- The paper empirically assesses SE best practices tailored for ML, revealing significant correlations with improved agility, quality, and team effectiveness.
- It employs both linear regression and non-linear AutoML models to quantify how diverse practices impact key outcomes.
- Findings show that larger, experienced teams adopt more practices, yet challenges persist in testing and feature management.
Adoption and Effects of Software Engineering Best Practices in Machine Learning
Introduction and Background
The increasing integration of Machine Learning (ML) components in software development necessitates robust engineering practices to maintain high-quality standards. This paper outlines efforts to measure the adoption rate and effects of software engineering best practices specifically tailored for ML applications. Previous studies have identified various challenges unique to ML systems, such as data versioning, development scalability, and testing intricacies (2007.14130). This work aims to bridge gaps by offering empirical insights into these practices through a comprehensive survey targeted at ML practitioners.
Methodology
The research consists of a survey conducted among 313 practitioners identified through mining both academic and grey literature. A catalog of 29 best practices was established, categorized into Data, Training, Deployment, Coding, Team, and Governance. The practices range from traditional software engineering norms modified for ML contexts to entirely new practices designed specifically for ML challenges.
Survey Design
The survey designed for this study includes questions about the adoption of identified practices and their perceived effects on four key areas: agility, software quality, team effectiveness, and traceability. The process involved validation through pilot interviews and filtering based on completeness and demographic balancing.



Figure 1: Demographic information describing the survey participants. All plots show the percentage of respondents, grouped by various demographic factors.
Findings on Practice Adoption
Demographics
Analysis indicates a diverse representation in terms of geography, organizational types, and team sizes and experiences. Notably, regions such as Europe and North America show distinct adoption patterns, with North America achieving higher overall practice adoption rates.
Practice Adoption Ranking
Although new practices specifically designed for ML showed higher adoption rates, certain traditional practices, especially those concerning team collaboration (e.g., using collaborative development platforms), were widely embraced. Conversely, practices involving testing and explicit feature management exhibited lower adoption, highlighting persistent challenges in these areas.

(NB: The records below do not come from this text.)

/-- Issues an access of device or host memory in the lanes of `as`, whose keys are lanes (R226, R389): alignment lane by
lane, level 0 and R339 for the instruction as a whole, then the line accesses. `pre` holds faults that lanes meet at a
later level, `packet` the base of a gather. -/
def State.issueRoutes (s : State) (i : Issue) (job : Job) (scope : Option Nat) (as : List Access) (pre : List LaneFault)
    (dst size la words queue : Nat) (pending : Bool) (packet : Option W64 := none) : State :=
  let bad := as.filter (fun a => a.addr.toNat % a.size != 0)
  let good := as.filter (fun a => a.addr.toNat % a.size == 0)
  let path := good.filter (fun a =>
    (s.level0 i.w.tenant job.kind scope a.addr).toOption.isNone || s.atomicStray i job a)
  match path with
  | a :: _ =>
    match s.level0 i.w.tenant job.kind scope a.addr with
    | .error r => s.preciseAt i r a.addr
    | .ok _ => s.preciseAt i ⟨cATOMIC_PATH, 5, 0⟩ a.addr
  | [] =>
    let host := good.filter (fun a => hostBad a.addr)
    let go := good.filter (fun a => !hostBad a.addr && !pre.any (fun f => f.1 == a.key))
    let fs := bad.map (fun a => (a.key, ⟨cALIGN, 15, 0⟩, a.addr)) ++ pre ++ host.map (fun a => (a.key, ⟨cHOST_XLATE, 5, 0⟩, a.addr))
    let fs := lanes.filterMap (fun l => fs.find? (fun f => f.1 == l))
    let ps := s.named i packet (linesOf (s.partOf i.w.tenant (dieOf i.k)) go)
    if !s.room i job ps then s.waitAt i .stall
    else
      let t := if go.isEmpty then s.updQuad i.k i.q (·.advance words)
        else s.enter i job dst size la words queue (go.map (·.key)) ps pending
      s.raiseLanes t i fs

/-- Issues a scratchpad access: the part of each member's line (R244). `as` holds lanes' raw 32-bit addresses. -/
def State.issueScratch (s : State) (i : Issue) (job : Job) (as : List Access) (dst size la words : Nat) (pending : Bool) : State :=
  let chk := as.map (fun a => (a, if a.size < 128 && a.addr.toNat % a.size != 0 then Except.error cALIGN
    else s.scratchCheck i.k i.w a.addr.toNat))
  let fs : List LaneFault := chk.filterMap (fun e => match e.2 with
    | .error c => if c == cALIGN then some (e.1.key, ⟨c, 15, 0⟩, e.1.addr)
                  else some (e.1.key, ⟨c, 6, bits e.1.addr.toNat 25 21⟩, e.1.addr)
    | .ok _ => none)
  let go := chk.filterMap (fun e => match e.2 with
    | .ok (m, off) => some (m, { e.1 with addr := BitVec.ofNat 64 (if e.1.size = 128 then off / 128 * 128 else off) })
    | .error _ => none)
  let mk := fun (m : Nat) (a : Access) => Part.fresh (.scratch m) [a] (s.nextId, m * 2 ^ 14 + a.addr.toNat / 128) none true
  let ps := s.named i none (go.foldl (fun ps e => addAccess ps (mk e.1) e.2) [])
  if !s.room i job ps then s.waitAt i .stall
  else
    let t := if go.isEmpty then s.updQuad i.k i.q (·.advance words)
      else s.enter i job dst size la words 6 (go.map (fun e => e.2.key)) ps pending
    s.raiseLanes t i fs

/-! ### When a line access may be performed -/

/-- Routes are the same when they differ only in a PL of 0 against SELFPL (R228). -/
def State.sameRoute (s : State) (tenant : Nat) (p : Place) (a b : W64) : Bool :=
  match p with
  | .dev => a.toNat % 2 ^ 51 / 128 == b.toNat % 2 ^ 51 / 128 && s.isLocal tenant a && s.isLocal tenant b
  | _ => a.toNat / 128 == b.toNat / 128

/-- Do two accesses overlap in bytes of one line? -/
def overlap (a b : Access) : Bool :=
  let x := a.addr.toNat % 128
  let y := b.addr.toNat % 128
  x < y + b.size && y < x + a.size

/-- Do two line accesses touch the same bytes through the same route? -/
def State.clash (s : State) (tenant : Nat) (p r : Part) : Bool :=
  p.place == r.place && p.accs.any (fun a => r.accs.any (fun b => s.sameRoute tenant p.place a.addr b.addr && overlap a b))

/-- The routes name one extent: equal DL, SL and XL, and equal PL, or PL 0 and SELFPL (R105). -/
def State.sameExtent (s : State) (tenant : Nat) (a b : W64) : Bool :=
  dlOf a == dlOf b && slOf a == slOf b && xlOf a == xlOf b && (plOf a == plOf b || (s.isLocal tenant a && s.isLocal tenant b))

/-- A scratchpad line's full bit. -/
def State.isFull (s : State) (k line : Nat) : Bool :=
  match s.wg? k with
  | some w => w.full.has line
  | none => false

/-- Do two line accesses of the copy queue touch the same location (R294)? -/
def State.sameSpot (s : State) (tenant : Nat) (f g : Job) (p r : Part) : Bool :=
  p.place == .dev && r.place == .dev && p.accs.any (fun a => r.accs.any (fun b =>
    match s.lookup tenant f.kind a.addr, s.lookup tenant g.kind b.addr with
    | .ok x, .ok y => x.key < y.key + b.size && y.key < x.key + a.size
    | _, _ => false))
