-- ==== Sys2Proof/Machine/Uses.lean ====
section
/-!
DEFINITION. Which registers and accumulators an instruction names, for the lookahead windows (03_encoding R66 to R68).
-/
namespace Sys2Proof

/-- The registers `n` to `n + c - 1`. -/
def span (n c : Nat) : List Nat := (List.range c).map (fun i => n + i)

/-- The registers of a source field. -/
def ofSrc (b : Src) (c : Nat) : List Nat :=
  match b with
  | .reg n => span n.toNat c
  | .lit _ => []

/-- Is the CSR 64 bits wide (Tables 4-2, 5-2, 8-7)? -/
def csrWide (id : Nat) : Bool := [0x009, 0x00B, 0x00C, 0x011, 0x800, 0x804, 0x805, 0x80A].contains id

/-- The registers that a CSR fills. -/
def csrSize (id : Nat) : Nat := if csrWide id then 2 else 1

/-- The window registers that an instruction reads or writes, in any lane (R67). -/
def Instr.uses : Instr → List Nat
  | .iadd a => span a.d.toNat 1 ++ span a.a.toNat 1 ++ ofSrc a.b 1
  | .isub a => span a.d.toNat 1 ++ span a.a.toNat 1 ++ ofSrc a.b 1
  | .imul a => span a.d.toNat 1 ++ span a.a.toNat 1 ++ ofSrc a.b 1
  | .imulh a => span a.d.toNat 1 ++ span a.a.toNat 1 ++ ofSrc a.b 1
  | .imulhu a => span a.d.toNat 1 ++ span a.a.toNat 1 ++ ofSrc a.b 1
  | .imad a => span a.d.toNat 1 ++ span a.a.toNat 1 ++ ofSrc a.b 1
  | .idp4 a => span a.d.toNat 1 ++ span a.a.toNat 1 ++ ofSrc a.b 1
  | .idp4u a => span a.d.toNat 1 ++ span a.a.toNat 1 ++ ofSrc a.b 1
  | .iand a => span a.d.toNat 1 ++ span a.a.toNat 1 ++ ofSrc a.b 1
  | .ior a => span a.d.toNat 1 ++ span a.a.toNat 1 ++ ofSrc a.b 1
  | .ixor a => span a.d.toNat 1 ++ span a.a.toNat 1 ++ ofSrc a.b 1
  | .andn a => span a.d.toNat 1 ++ span a.a.toNat 1 ++ ofSrc a.b 1
  | .shl a => span a.d.toNat 1 ++ span a.a.toNat 1 ++ ofSrc a.b 1
  | .shr a => span a.d.toNat 1 ++ span a.a.toNat 1 ++ ofSrc a.b 1
  | .sar a => span a.d.toNat 1 ++ span a.a.toNat 1 ++ ofSrc a.b 1
  | .imin a => span a.d.toNat 1 ++ span a.a.toNat 1 ++ ofSrc a.b 1
  | .imax a => span a.d.toNat 1 ++ span a.a.toNat 1 ++ ofSrc a.b 1
  | .umin a => span a.d.toNat 1 ++ span a.a.toNat 1 ++ ofSrc a.b 1
  | .umax a => span a.d.toNat 1 ++ span a.a.toNat 1 ++ ofSrc a.b 1
  | .popc a => span a.d.toNat 1 ++ span a.a.toNat 1
  | .clz a => span a.d.toNat 1 ++ span a.a.toNat 1
  | .brev a => span a.d.toNat 1 ++ span a.a.toNat 1
  | .bfx a => span a.d.toNat 1 ++ span a.a.toNat 1 ++ ofSrc a.b 1
  | .bfi a => span a.d.toNat 1 ++ span a.a.toNat 1 ++ ofSrc a.b 1
  | .sel a => span a.d.toNat 1 ++ span a.a.toNat 1 ++ ofSrc a.b 1
  | .mov a => span a.d.toNat 1 ++ ofSrc a.b 1
  | .add64 a => span a.d.toNat 2 ++ span a.a.toNat 2 ++ ofSrc a.b 2
  | .sub64 a => span a.d.toNat 2 ++ span a.a.toNat 2 ++ ofSrc a.b 2
  | .madw a => span a.d.toNat 2 ++ span a.a.toNat 1 ++ ofSrc a.b 1
  | .shl64 a => span a.d.toNat 2 ++ span a.a.toNat 2 ++ ofSrc a.b 1
  | .shr64 a => span a.d.toNat 2 ++ span a.a.toNat 2 ++ ofSrc a.b 1
  | .iaddi a => span a.d.toNat 1 ++ span a.a.toNat 1
  | .andi a => span a.d.toNat 1 ++ span a.a.toNat 1
  | .ori a => span a.d.toNat 1 ++ span a.a.toNat 1
  | .xori a => span a.d.toNat 1 ++ span a.a.toNat 1
  | .shli a => span a.d.toNat 1 ++ span a.a.toNat 1
  | .shri a => span a.d.toNat 1 ++ span a.a.toNat 1
  | .sari a => span a.d.toNat 1 ++ span a.a.toNat 1
  | .add64i a => span a.d.toNat 2 ++ span a.a.toNat 2
  | .movi a => span a.d.toNat 1
  | .icmp a => span a.a.toNat 1 ++ ofSrc a.b 1
  | .icmp64 a => span a.a.toNat 2 ++ ofSrc a.b 2
  | .fcmp a => span a.a.toNat 1 ++ ofSrc a.b 1
  | .pand _ => []
  | .por _ => []
  | .pxor _ => []
  | .pnot _ => []
  | .ptov a => span a.d.toNat 1
  | .vtop a => span a.a.toNat 1
  | .shfq a => span a.d.toNat 1 ++ span a.a.toNat 1 ++ ofSrc a.b 1
  | .shfg a => span a.d.toNat 1 ++ span a.a.toNat 1 ++ ofSrc a.b 1
  | .vote a => span a.d.toNat 1 ++ span a.a.toNat 1
  | .fadd a => span a.d.toNat 1 ++ span a.a.toNat 1 ++ ofSrc a.b 1
  | .fsub a => span a.d.toNat 1 ++ span a.a.toNat 1 ++ ofSrc a.b 1
  | .fmul a => span a.d.toNat 1 ++ span a.a.toNat 1 ++ ofSrc a.b 1
  | .ffma a => span a.d.toNat 1 ++ span a.a.toNat 1 ++ ofSrc a.b 1
  | .fmin a => span a.d.toNat 1 ++ span a.a.toNat 1 ++ ofSrc a.b 1
  | .fmax a => span a.d.toNat 1 ++ span a.a.toNat 1 ++ ofSrc a.b 1
  | .fabs a => span a.d.toNat 1 ++ span a.a.toNat 1
  | .fneg a => span a.d.toNat 1 ++ span a.a.toNat 1
  | .frcp a => span a.d.toNat 1 ++ span a.a.toNat 1
  | .frsq a => span a.d.toNat 1 ++ span a.a.toNat 1
  | .fsqrt a => span a.d.toNat 1 ++ span a.a.toNat 1
  | .fexp2 a => span a.d.toNat 1 ++ span a.a.toNat 1
  | .flog2 a => span a.d.toNat 1 ++ span a.a.toNat 1
  | .ftanh a => span a.d.toNat 1 ++ span a.a.toNat 1
  | .fscale a => span a.d.toNat 1 ++ span a.a.toNat 1 ++ ofSrc a.b 1
  | .frnd a => span a.d.toNat 1 ++ span a.a.toNat 1
  | .hadd2 a => span a.d.toNat 1 ++ span a.a.toNat 1 ++ ofSrc a.b 1
  | .hmul2 a => span a.d.toNat 1 ++ span a.a.toNat 1 ++ ofSrc a.b 1
  | .hfma2 a => span a.d.toNat 1 ++ span a.a.toNat 1 ++ ofSrc a.b 1
  | .badd2 a => span a.d.toNat 1 ++ span a.a.toNat 1 ++ ofSrc a.b 1
  | .bmul2 a => span a.d.toNat 1 ++ span a.a.toNat 1 ++ ofSrc a.b 1
  | .bfma2 a => span a.d.toNat 1 ++ span a.a.toNat 1 ++ ofSrc a.b 1
  | .cvt a => span a.d.toNat 1 ++ span a.a.toNat 1
  | .packb2 a => span a.d.toNat 1 ++ span a.a.toNat 1 ++ ofSrc a.b 1
  | .packh2 a => span a.d.toNat 1 ++ span a.a.toNat 1 ++ ofSrc a.b 1
  | .unpkb2 a => span a.d.toNat 2 ++ span a.a.toNat 1
  | .unpkh2 a => span a.d.toNat 2 ++ span a.a.toNat 1
  | .pk4e4m3 a => span a.d.toNat 1 ++ span a.a.toNat 4
  | .pk4e5m2 a => span a.d.toNat 1 ++ span a.a.toNat 4
  | .pk8e2m1 a => span a.d.toNat 1 ++ span a.a.toNat 8
  | .pk16e2m3 a => span a.d.toNat 3 ++ span a.a.toNat 16
  | .pk16e3m2 a => span a.d.toNat 3 ++ span a.a.toNat 16
  | .upk4e4m3 a => span a.d.toNat 4 ++ span a.a.toNat 1
  | .upk4e5m2 a => span a.d.toNat 4 ++ span a.a.toNat 1
  | .upk8e2m1 a => span a.d.toNat 8 ++ span a.a.toNat 1
  | .upk16e2m3 a => span a.d.toNat 16 ++ span a.a.toNat 3
  | .upk16e3m2 a => span a.d.toNat 16 ++ span a.a.toNat 3
  | .vqdec a => span a.d.toNat 4 ++ span a.a.toNat 1
  | .addm64 a => span a.d.toNat 2 ++ span a.a.toNat 2 ++ ofSrc a.b 2
  | .subm64 a => span a.d.toNat 2 ++ span a.a.toNat 2 ++ ofSrc a.b 2
  | .mulm64 a => span a.d.toNat 2 ++ span a.a.toNat 2 ++ ofSrc a.b 2
  | .nttbf a => span a.d.toNat 2 ++ span a.a.toNat 2 ++ ofSrc a.b 2
  | .ld8 a => span a.d.toNat 1 ++ span a.a.toNat 2
  | .ld8s a => span a.d.toNat 1 ++ span a.a.toNat 2
  | .ld16 a => span a.d.toNat 1 ++ span a.a.toNat 2
  | .ld16s a => span a.d.toNat 1 ++ span a.a.toNat 2
  | .ld32 a => span a.d.toNat 1 ++ span a.a.toNat 2
  | .ld64 a => span a.d.toNat 2 ++ span a.a.toNat 2
  | .ld128 a => span a.d.toNat 4 ++ span a.a.toNat 2
  | .st8 a => span a.d.toNat 1 ++ span a.a.toNat 2
  | .st16 a => span a.d.toNat 1 ++ span a.a.toNat 2
  | .st32 a => span a.d.toNat 1 ++ span a.a.toNat 2
  | .st64 a => span a.d.toNat 2 ++ span a.a.toNat 2
  | .st128 a => span a.d.toNat 4 ++ span a.a.toNat 2
  | .sto a => span a.d.toNat 1 ++ span a.a.toNat 2
  | .ldaq a => span a.d.toNat 1 ++ span a.a.toNat 2
  | .strl a => span a.d.toNat 1 ++ span a.a.toNat 2
  | .axchg a => span a.d.toNat 1 ++ span a.a.toNat 2 ++ span a.b.toNat 1
  | .acas a => span a.d.toNat 1 ++ span a.a.toNat 2 ++ span a.b.toNat 1
  | .aadd a => span a.d.toNat 1 ++ span a.a.toNat 2 ++ span a.b.toNat 1
  | .amin a => span a.d.toNat 1 ++ span a.a.toNat 2 ++ span a.b.toNat 1
  | .amax a => span a.d.toNat 1 ++ span a.a.toNat 2 ++ span a.b.toNat 1
  | .aand a => span a.d.toNat 1 ++ span a.a.toNat 2 ++ span a.b.toNat 1
  | .aor a => span a.d.toNat 1 ++ span a.a.toNat 2 ++ span a.b.toNat 1
  | .axor a => span a.d.toNat 1 ++ span a.a.toNat 2 ++ span a.b.toNat 1
  | .afadd a => span a.d.toNat 1 ++ span a.a.toNat 2 ++ span a.b.toNat 1
  | .axchg64 a => span a.d.toNat 2 ++ span a.a.toNat 2 ++ span a.b.toNat 2
  | .acas64 a => span a.d.toNat 2 ++ span a.a.toNat 2 ++ span a.b.toNat 2
  | .aadd64 a => span a.d.toNat 2 ++ span a.a.toNat 2 ++ span a.b.toNat 2
  | .gld a => span a.d.toNat 1 ++ span a.a.toNat 2 ++ ofSrc a.b 1
  | .gst a => span a.d.toNat 1 ++ span a.a.toNat 2 ++ ofSrc a.b 1
  | .lds a => span a.d.toNat 1 ++ span a.a.toNat 1
  | .sts a => span a.d.toNat 1 ++ span a.a.toNat 1
  | .lds128 a => span a.d.toNat 4 ++ span a.a.toNat 1
  | .sts128 a => span a.d.toNat 4 ++ span a.a.toNat 1
  | .lset a => span a.a.toNat 1
  | .lclr a => span a.a.toNat 1
  | .ldp a => span a.d.toNat 1 ++ span a.a.toNat 1
  | .stp a => span a.d.toNat 1 ++ span a.a.toNat 1
  | .cpl4 a => span a.d.toNat 1 ++ span a.a.toNat 2
  | .cpl8 a => span a.d.toNat 1 ++ span a.a.toNat 2
  | .cpl16 a => span a.d.toNat 1 ++ span a.a.toNat 2
  | .stn a => span a.d.toNat 8 ++ span a.a.toNat 2
  | .rlq a => span a.a.toNat 2
  | .fence _ _ => []
  | .fencea _ _ => []
  | .waitv a c _ => span a.toNat 2 ++ span c.toNat 1
  | .hfree a => span a.d.toNat 2 ++ span a.a.toNat 1
  | .itout a => span a.a.toNat 2 ++ ofSrc a.b 1
  | .itdone a => ofSrc a.b 1
  | .br _ => []
  | .brd _ => []
  | .join _ => []
  | .jmpr a => span a.toNat 2
  | .call s _ => span (2 * s.toNat - 2) 2
  | .callr s a => span (2 * s.toNat - 2) 2 ++ span a.toNat 2
  | .ret => []
  | .regang _ => []
  | .bara _ => []
  | .barw _ => []
  | .bars _ => []
  | .cbars _ => []
  | .fork m c a => span m.toNat 2 ++ (if c.toNat = 63 then [] else span c.toNat 2) ++ span a.toNat 2
  | .rdv => []
  | .post c t q _ => span c.toNat 2 ++ (if t.toNat = 3 then span q.toNat 1 else [])
  | .exit => []
  | .qfence _ => []
  | .idemb _ => []
  | .ideme => []
  | .trap _ => []
  | .csrr a => span a.d.toNat (csrSize a.imm.toNat)
  | .csrw a => span a.a.toNat (csrSize a.imm.toNat)
  | .itld a => span a.d.toNat 1 ++ span a.a.toNat 2
  | .itgo a => span a.d.toNat 1
  | .itstop a => span a.d.toNat 1
  | .itstat a => span a.d.toNat 2 ++ span a.a.toNat 1
  | .nop => []
  | .yield => []
  | .rett _ => []
  | .scsrr a => span a.d.toNat (csrSize a.imm.toNat)
  | .scsrw a => span a.a.toNat (csrSize a.imm.toNat)
  | .rtset a => span a.d.toNat 1 ++ span a.a.toNat 2 ++ span a.b.toNat 1
  | .dmset a => span a.d.toNat 1 ++ span a.a.toNat 2 ++ span a.b.toNat 1
  | .rgset a => span a.d.toNat 1 ++ span a.a.toNat 2 ++ span a.b.toNat 1
  | .mapx a => span a.a.toNat 2 ++ span a.b.toNat 2
  | .unmapx a => span a.d.toNat 1 ++ span a.b.toNat 1
  | .migx a => span a.a.toNat 2 ++ span a.b.toNat 2
  | .preempt a => span a.d.toNat 1 ++ span a.a.toNat 1
  | .ctxsv a => span a.d.toNat 1 ++ span a.a.toNat 2
  | .ctxld a => span a.d.toNat 1 ++ span a.a.toNat 2
  | .kmov _ => []
  | .kadd _ => []
  | .ksub _ => []
  | .kmul _ => []
  | .kand _ => []
  | .kor _ => []
  | .kshl _ => []
  | .kshr _ => []
  | .kcmp _ => []
  | .kbr _ => []
  | .kld _ => []
  | .kst _ => []
  | .kbara _ => []
  | .kbarw _ => []
  | .kend _ => []
  | .tdef _ => []
  | .mma _ => []
  | .mmag _ => []
  | .mmam _ => []
  | .aclr _ => []
  | .acst _ => []
  | .acld _ => []
  | .sxld _ => []
  | .cbld _ => []
  | .lrdef _ => []
  | .cpt _ => []
  | .cpto _ => []
  | .cpr _ => []
  | .cpmc _ => []
  | .cpwt _ => []
  | .clauseHeaderIssue => []
  | .loadDataReturn _ => []
  | .storeAcknowledgement _ _ => []
  | .homeAccessPerform _ _ => []
  | .impreciseReportDelivery _ _ => []
  | .waitvReadReturn _ => []
  | .stnNameWrite _ => []
  | .exitComplete _ _ => []
  | .joinDecrement _ => []
  | .postRingSpace _ _ => []
  | .cardAdmission _ _ => []
  | .swapOutOnWait _ => []
  | .swapSlotRetest _ => []
  | .wakeTest _ => []
  | .handlerEntry _ => []
  | .terminationComplete _ => []
  | .watchdogExpiry _ => []
  | .hostPreemptRequest _ => []
  | .engineStopAck _ _ => []
  | .preemptionSave _ => []
  | .tileLineWrite _ _ => []
  | .copyPerformed _ => []
  | .multicastDelivery _ _ _ => []
  | .laneCopyBatchComplete _ => []
  | .matrixOpComplete _ => []
  | .mmagGatherEnd _ => []
  | .atsTranslationCompletion _ _ _ => []
  | .priPageResponse _ _ _ => []
  | .atsInvalidation _ _ _ _ => []
  | .tableChangeDrained _ _ => []
  | .mapxAtBaseDie _ _ => []
  | .migrationLineCopy _ _ => []
  | .migrationSwitch _ _ => []
  | .flitReceived _ _ => []
  | .linkDownAckTimeout _ => []
  | .linkReady _ => []
  | .fabricHop _ _ => []
  | .holdResend _ => []
  | .orderedPacketForward _ => []
  | .skipReceive _ _ _ _ => []
  | .remoteAnswerArrival _ _ _ _ => []
  | .remoteTimeoutExpiry _ _ => []
  | .peerLost _ _ _ => []
  | .swapTableLoad _ _ => []
  | .itineraryEntryStart => []
  | .itineraryEntryClosed _ => []
  | .seatFullNotice _ _ _ _ => []
  | .seatReturn _ _ => []
  | .q5OperationPerformed _ _ => []
  | .itstatWaitComplete _ _ => []
  | .hostItineraryResume => []
  | .hostItineraryClear => []
  | .hostLaunch _ _ _ _ => []
  | .hostRangeWrite _ _ _ _ => []
  | .setHypervisorTenant _ => []
  | .setSelfpl _ _ => []
  | .setGrants _ _ _ _ _ _ => []
  | .setFrameGrant _ _ _ => []
  | .setPoolLabel _ _ _ => []
  | .setTenantwt _ _ _ => []
  | .setFtimeout _ _ => []
  | .setAtomicWindow _ _ _ _ _ => []
  | .setQueueRing _ _ _ _ => []
  | .setErrorRing _ _ => []
  | .setPowerCap _ => []
  | .hostTlpArrival _ _ => []
  | .tdiStateChange _ _ => []
  | .keySet _ _ _ _ => []
  | .spdmMeasurementRequest _ _ => []
  | .lifeCycleChange _ => []
  | .deviceReset => []
  | .functionReady _ => []
  | .thermalLimit _ => []
  | .scrubRead _ _ _ => []
  | .scrubWriteBack _ => []
  | .rowActivationRefresh _ _ _ _ => []
  | .arithmeticClockTick _ => []
  | .crossbarCycle _ _ _ => []
  | .migxAtBaseDie _ _ => []
  | .acstLineWrite _ _ => []
  | .tileReadComplete _ => []
  | .hfreePerformed _ _ => []
  | .peerReturn _ _ _ => []
  | .setCausalGroups _ _ => []
  | .controlLoopAdjust _ _ => []
  | .readinessLost _ => []

/-- The accumulators that an instruction reads or writes (R67, R310). -/
def Instr.accs : Instr → List Nat
  | .mma x => [x.acc.toNat]
  | .mmag x => [x.acc.toNat]
  | .mmam x => [x.acc.toNat]
  | .aclr k => [k.kd.toNat % 8]
  | .acst k => [k.kd.toNat % 8]
  | .acld k => [k.kd.toNat % 8]
  | _ => []

/-- Does the instruction issue only when no destination is pending (R68)? -/
def Instr.closes : Instr → Bool
  | .rett _ => true
  | .scsrr _ => true
  | .scsrw _ => true
  | .rtset _ => true
  | .dmset _ => true
  | .rgset _ => true
  | .mapx _ => true
  | .unmapx _ => true
  | .migx _ => true
  | .preempt _ => true
  | .ctxsv _ => true
  | .ctxld _ => true
  | .itout _ => true
  | .itdone _ => true
  | .jmpr _ => true
  | .call _ _ => true
  | .callr _ _ => true
  | .ret => true
  | .exit => true
  | .idemb _ => true
  | .ideme => true
  | .trap _ => true
  | .kend _ => true
  | _ => false

/-- Does the instruction open a pending destination of R66? -/
def Instr.pends : Instr → Bool
  | .ld8 _ => true
  | .ld8s _ => true
  | .ld16 _ => true
  | .ld16s _ => true
  | .ld32 _ => true
  | .ld64 _ => true
  | .ld128 _ => true
  | .gld _ => true
  | .lds _ => true
  | .lds128 _ => true
  | .ldp _ => true
  | .stn _ => true
  | .mma _ => true
  | .mmag _ => true
  | .mmam _ => true
  | .acld _ => true
  | _ => false

end Sys2Proof
end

Figure 2: Adoption of practices grouped by various demographic factors. All plots show the percentage of answers, grouped by the answer types illustrated in the plot legend.
Effects of Practices
Correlations Among Practices
The study identifies multiple statistically significant correlations between practices across various categories, providing insights into how certain practices support others. For instance, peer review practices show positive correlation with overall team collaboration, suggesting that adoption of specific practices enhances comprehensive process improvement.
Linear and Non-Linear Analysis
Using statistical models, the paper explores both linear and non-linear effects of practice adoption:
Discussion
The study provides empirical validation of challenges such as versioning and experiment management raised in earlier works while emphasizing the need for continued research in less-adopted practices like testing. It's observed that teams larger in size or holding more experience tend to have higher adoption rates, underscoring the importance of resources and expertise.
The use of Shapley values identifies key practices impacting effects, enabling informed decision-making for incremental improvement in ML processes.
Conclusion
The paper offers a quantitative basis for assessing and stepwise improvement of practice adoption among ML teams. It illustrates the importance of specific practices in achieving desired effects and serves as a foundation for future enhancements in ML engineering, with broader implications potentially extending into AI system development.
Future work involves expanding survey participation, refining practice validation, and extending applicability beyond strictly ML-focused systems to encompass broader AI contexts. The ongoing goal is to facilitate effective and sustainable integration of ML components within robust engineering frameworks.